--- Data shown Enclosed Below ---

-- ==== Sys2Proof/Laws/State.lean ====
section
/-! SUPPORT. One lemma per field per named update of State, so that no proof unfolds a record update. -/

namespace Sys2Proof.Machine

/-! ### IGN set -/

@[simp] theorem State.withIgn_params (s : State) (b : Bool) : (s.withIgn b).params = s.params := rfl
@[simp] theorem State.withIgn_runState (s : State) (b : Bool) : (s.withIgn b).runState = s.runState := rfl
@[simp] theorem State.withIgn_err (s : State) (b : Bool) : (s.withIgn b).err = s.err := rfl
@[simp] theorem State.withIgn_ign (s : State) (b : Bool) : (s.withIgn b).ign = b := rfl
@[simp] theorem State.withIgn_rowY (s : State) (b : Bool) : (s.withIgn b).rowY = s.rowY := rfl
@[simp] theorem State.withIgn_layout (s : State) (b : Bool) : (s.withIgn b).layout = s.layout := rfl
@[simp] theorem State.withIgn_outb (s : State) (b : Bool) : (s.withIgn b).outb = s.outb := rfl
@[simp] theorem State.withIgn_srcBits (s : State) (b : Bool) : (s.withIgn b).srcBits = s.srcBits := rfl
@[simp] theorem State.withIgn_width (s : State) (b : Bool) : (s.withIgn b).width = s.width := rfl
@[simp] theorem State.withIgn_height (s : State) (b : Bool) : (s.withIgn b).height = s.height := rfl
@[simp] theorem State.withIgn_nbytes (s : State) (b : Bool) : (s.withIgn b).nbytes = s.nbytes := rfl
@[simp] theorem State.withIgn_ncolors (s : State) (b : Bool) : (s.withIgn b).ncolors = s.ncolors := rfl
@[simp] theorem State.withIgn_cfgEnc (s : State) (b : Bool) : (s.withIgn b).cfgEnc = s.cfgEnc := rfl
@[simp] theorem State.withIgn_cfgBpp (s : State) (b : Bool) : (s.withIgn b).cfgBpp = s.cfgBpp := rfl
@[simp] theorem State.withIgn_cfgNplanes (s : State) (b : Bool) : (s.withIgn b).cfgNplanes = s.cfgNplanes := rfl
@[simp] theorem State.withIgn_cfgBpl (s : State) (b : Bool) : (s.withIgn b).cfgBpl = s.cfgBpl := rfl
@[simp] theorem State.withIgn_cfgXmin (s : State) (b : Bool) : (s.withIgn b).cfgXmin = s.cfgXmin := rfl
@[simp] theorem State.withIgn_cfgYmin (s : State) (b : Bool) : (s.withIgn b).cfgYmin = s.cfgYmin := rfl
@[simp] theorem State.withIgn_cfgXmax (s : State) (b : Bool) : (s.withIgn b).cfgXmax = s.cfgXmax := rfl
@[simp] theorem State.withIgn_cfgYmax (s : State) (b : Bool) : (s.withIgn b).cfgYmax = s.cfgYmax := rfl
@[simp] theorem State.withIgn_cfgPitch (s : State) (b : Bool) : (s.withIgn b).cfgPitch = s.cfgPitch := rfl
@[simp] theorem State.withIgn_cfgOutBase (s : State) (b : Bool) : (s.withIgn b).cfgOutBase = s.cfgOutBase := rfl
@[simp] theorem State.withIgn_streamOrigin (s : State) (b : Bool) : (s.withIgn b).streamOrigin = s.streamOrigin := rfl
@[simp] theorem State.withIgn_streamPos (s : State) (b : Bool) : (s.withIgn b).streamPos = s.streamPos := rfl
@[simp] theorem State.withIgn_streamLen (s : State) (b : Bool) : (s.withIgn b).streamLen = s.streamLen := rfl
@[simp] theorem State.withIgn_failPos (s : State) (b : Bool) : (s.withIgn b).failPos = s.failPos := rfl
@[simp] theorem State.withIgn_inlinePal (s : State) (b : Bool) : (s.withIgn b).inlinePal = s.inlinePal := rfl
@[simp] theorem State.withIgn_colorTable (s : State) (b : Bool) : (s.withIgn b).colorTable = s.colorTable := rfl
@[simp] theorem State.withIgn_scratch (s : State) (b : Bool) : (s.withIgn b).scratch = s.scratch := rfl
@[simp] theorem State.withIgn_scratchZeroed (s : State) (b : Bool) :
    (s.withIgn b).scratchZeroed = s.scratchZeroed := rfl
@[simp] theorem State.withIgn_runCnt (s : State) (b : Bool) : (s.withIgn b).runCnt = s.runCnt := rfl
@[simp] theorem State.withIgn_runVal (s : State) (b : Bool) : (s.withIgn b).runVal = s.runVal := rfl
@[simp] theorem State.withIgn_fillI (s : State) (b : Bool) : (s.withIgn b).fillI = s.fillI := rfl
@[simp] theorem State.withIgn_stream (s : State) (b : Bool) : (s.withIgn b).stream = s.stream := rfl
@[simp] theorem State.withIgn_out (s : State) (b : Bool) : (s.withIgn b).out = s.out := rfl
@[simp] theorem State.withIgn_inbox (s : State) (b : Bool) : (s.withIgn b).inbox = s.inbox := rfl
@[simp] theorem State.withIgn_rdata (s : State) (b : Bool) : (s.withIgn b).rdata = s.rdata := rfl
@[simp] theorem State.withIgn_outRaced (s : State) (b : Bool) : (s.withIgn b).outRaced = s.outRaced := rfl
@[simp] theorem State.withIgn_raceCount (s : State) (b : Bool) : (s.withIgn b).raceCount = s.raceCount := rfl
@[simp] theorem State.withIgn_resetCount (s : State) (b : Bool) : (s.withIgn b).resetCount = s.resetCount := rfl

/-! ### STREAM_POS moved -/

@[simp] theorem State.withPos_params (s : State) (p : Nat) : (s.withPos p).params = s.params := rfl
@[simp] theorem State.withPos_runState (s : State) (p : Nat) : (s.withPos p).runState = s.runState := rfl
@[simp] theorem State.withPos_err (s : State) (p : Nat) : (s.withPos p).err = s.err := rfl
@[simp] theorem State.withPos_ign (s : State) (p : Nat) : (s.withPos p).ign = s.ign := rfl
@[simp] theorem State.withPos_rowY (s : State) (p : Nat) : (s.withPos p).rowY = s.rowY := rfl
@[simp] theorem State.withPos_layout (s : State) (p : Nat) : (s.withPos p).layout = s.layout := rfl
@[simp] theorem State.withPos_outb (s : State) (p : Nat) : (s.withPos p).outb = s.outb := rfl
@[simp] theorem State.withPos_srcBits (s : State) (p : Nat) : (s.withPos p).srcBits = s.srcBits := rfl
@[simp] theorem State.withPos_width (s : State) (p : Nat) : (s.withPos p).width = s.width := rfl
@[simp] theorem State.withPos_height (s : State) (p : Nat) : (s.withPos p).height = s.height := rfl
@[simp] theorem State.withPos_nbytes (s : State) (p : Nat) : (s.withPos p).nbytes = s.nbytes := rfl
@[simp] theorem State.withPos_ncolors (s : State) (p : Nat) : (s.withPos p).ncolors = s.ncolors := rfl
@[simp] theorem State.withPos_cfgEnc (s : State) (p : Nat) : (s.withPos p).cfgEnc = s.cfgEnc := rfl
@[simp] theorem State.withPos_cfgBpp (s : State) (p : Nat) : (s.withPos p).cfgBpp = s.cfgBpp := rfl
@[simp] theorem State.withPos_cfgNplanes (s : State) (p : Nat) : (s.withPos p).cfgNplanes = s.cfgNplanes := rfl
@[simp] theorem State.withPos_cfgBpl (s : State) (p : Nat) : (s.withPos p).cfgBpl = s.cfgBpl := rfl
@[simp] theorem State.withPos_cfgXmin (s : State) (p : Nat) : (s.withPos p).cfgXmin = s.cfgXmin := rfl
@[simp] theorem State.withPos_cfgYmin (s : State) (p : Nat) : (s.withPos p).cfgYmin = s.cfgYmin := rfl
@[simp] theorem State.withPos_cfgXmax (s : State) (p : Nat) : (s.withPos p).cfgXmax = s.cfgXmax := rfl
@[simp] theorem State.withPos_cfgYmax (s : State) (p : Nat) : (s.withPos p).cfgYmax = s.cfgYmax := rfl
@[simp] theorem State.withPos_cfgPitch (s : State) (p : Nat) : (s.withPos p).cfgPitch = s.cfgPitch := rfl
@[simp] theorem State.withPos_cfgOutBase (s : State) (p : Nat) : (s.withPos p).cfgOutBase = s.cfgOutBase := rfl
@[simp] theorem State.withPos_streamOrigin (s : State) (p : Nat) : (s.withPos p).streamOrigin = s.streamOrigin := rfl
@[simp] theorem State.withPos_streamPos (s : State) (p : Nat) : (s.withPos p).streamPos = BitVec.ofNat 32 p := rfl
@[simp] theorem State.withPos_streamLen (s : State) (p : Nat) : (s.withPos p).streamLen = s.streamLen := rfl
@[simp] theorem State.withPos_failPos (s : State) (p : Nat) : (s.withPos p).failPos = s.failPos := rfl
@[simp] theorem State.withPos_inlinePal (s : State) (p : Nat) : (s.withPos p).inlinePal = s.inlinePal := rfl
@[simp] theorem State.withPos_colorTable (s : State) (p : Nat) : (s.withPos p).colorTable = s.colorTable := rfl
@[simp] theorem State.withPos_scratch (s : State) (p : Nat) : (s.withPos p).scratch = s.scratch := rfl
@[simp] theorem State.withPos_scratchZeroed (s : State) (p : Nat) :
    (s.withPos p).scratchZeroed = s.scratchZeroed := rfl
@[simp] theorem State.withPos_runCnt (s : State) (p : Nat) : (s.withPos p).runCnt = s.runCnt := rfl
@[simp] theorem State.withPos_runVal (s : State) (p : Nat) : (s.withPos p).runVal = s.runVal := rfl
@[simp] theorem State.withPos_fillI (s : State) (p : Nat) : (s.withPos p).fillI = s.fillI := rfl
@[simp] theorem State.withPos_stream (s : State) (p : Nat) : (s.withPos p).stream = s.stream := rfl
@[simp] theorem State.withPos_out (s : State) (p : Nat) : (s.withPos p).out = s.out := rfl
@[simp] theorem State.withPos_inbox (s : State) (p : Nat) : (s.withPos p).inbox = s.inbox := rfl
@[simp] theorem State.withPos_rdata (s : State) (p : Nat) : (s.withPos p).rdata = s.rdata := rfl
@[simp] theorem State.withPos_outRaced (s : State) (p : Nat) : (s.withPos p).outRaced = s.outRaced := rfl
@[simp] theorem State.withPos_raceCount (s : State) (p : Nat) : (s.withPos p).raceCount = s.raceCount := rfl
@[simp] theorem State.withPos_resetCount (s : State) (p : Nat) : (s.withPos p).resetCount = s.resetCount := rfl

--- End of Enclosed Data shown ---

Going back over the entries above, copy word for word every line from the one that has "p).err = s.err := rfl" on through the one that has "p).height = s.height := rfl".

@[simp] theorem State.withPos_err (s : State) (p : Nat) : (s.withPos p).err = s.err := rfl
@[simp] theorem State.withPos_ign (s : State) (p : Nat) : (s.withPos p).ign = s.ign := rfl
@[simp] theorem State.withPos_rowY (s : State) (p : Nat) : (s.withPos p).rowY = s.rowY := rfl
@[simp] theorem State.withPos_layout (s : State) (p : Nat) : (s.withPos p).layout = s.layout := rfl
@[simp] theorem State.withPos_outb (s : State) (p : Nat) : (s.withPos p).outb = s.outb := rfl
@[simp] theorem State.withPos_srcBits (s : State) (p : Nat) : (s.withPos p).srcBits = s.srcBits := rfl
@[simp] theorem State.withPos_width (s : State) (p : Nat) : (s.withPos p).width = s.width := rfl
@[simp] theorem State.withPos_height (s : State) (p : Nat) : (s.withPos p).height = s.height := rfl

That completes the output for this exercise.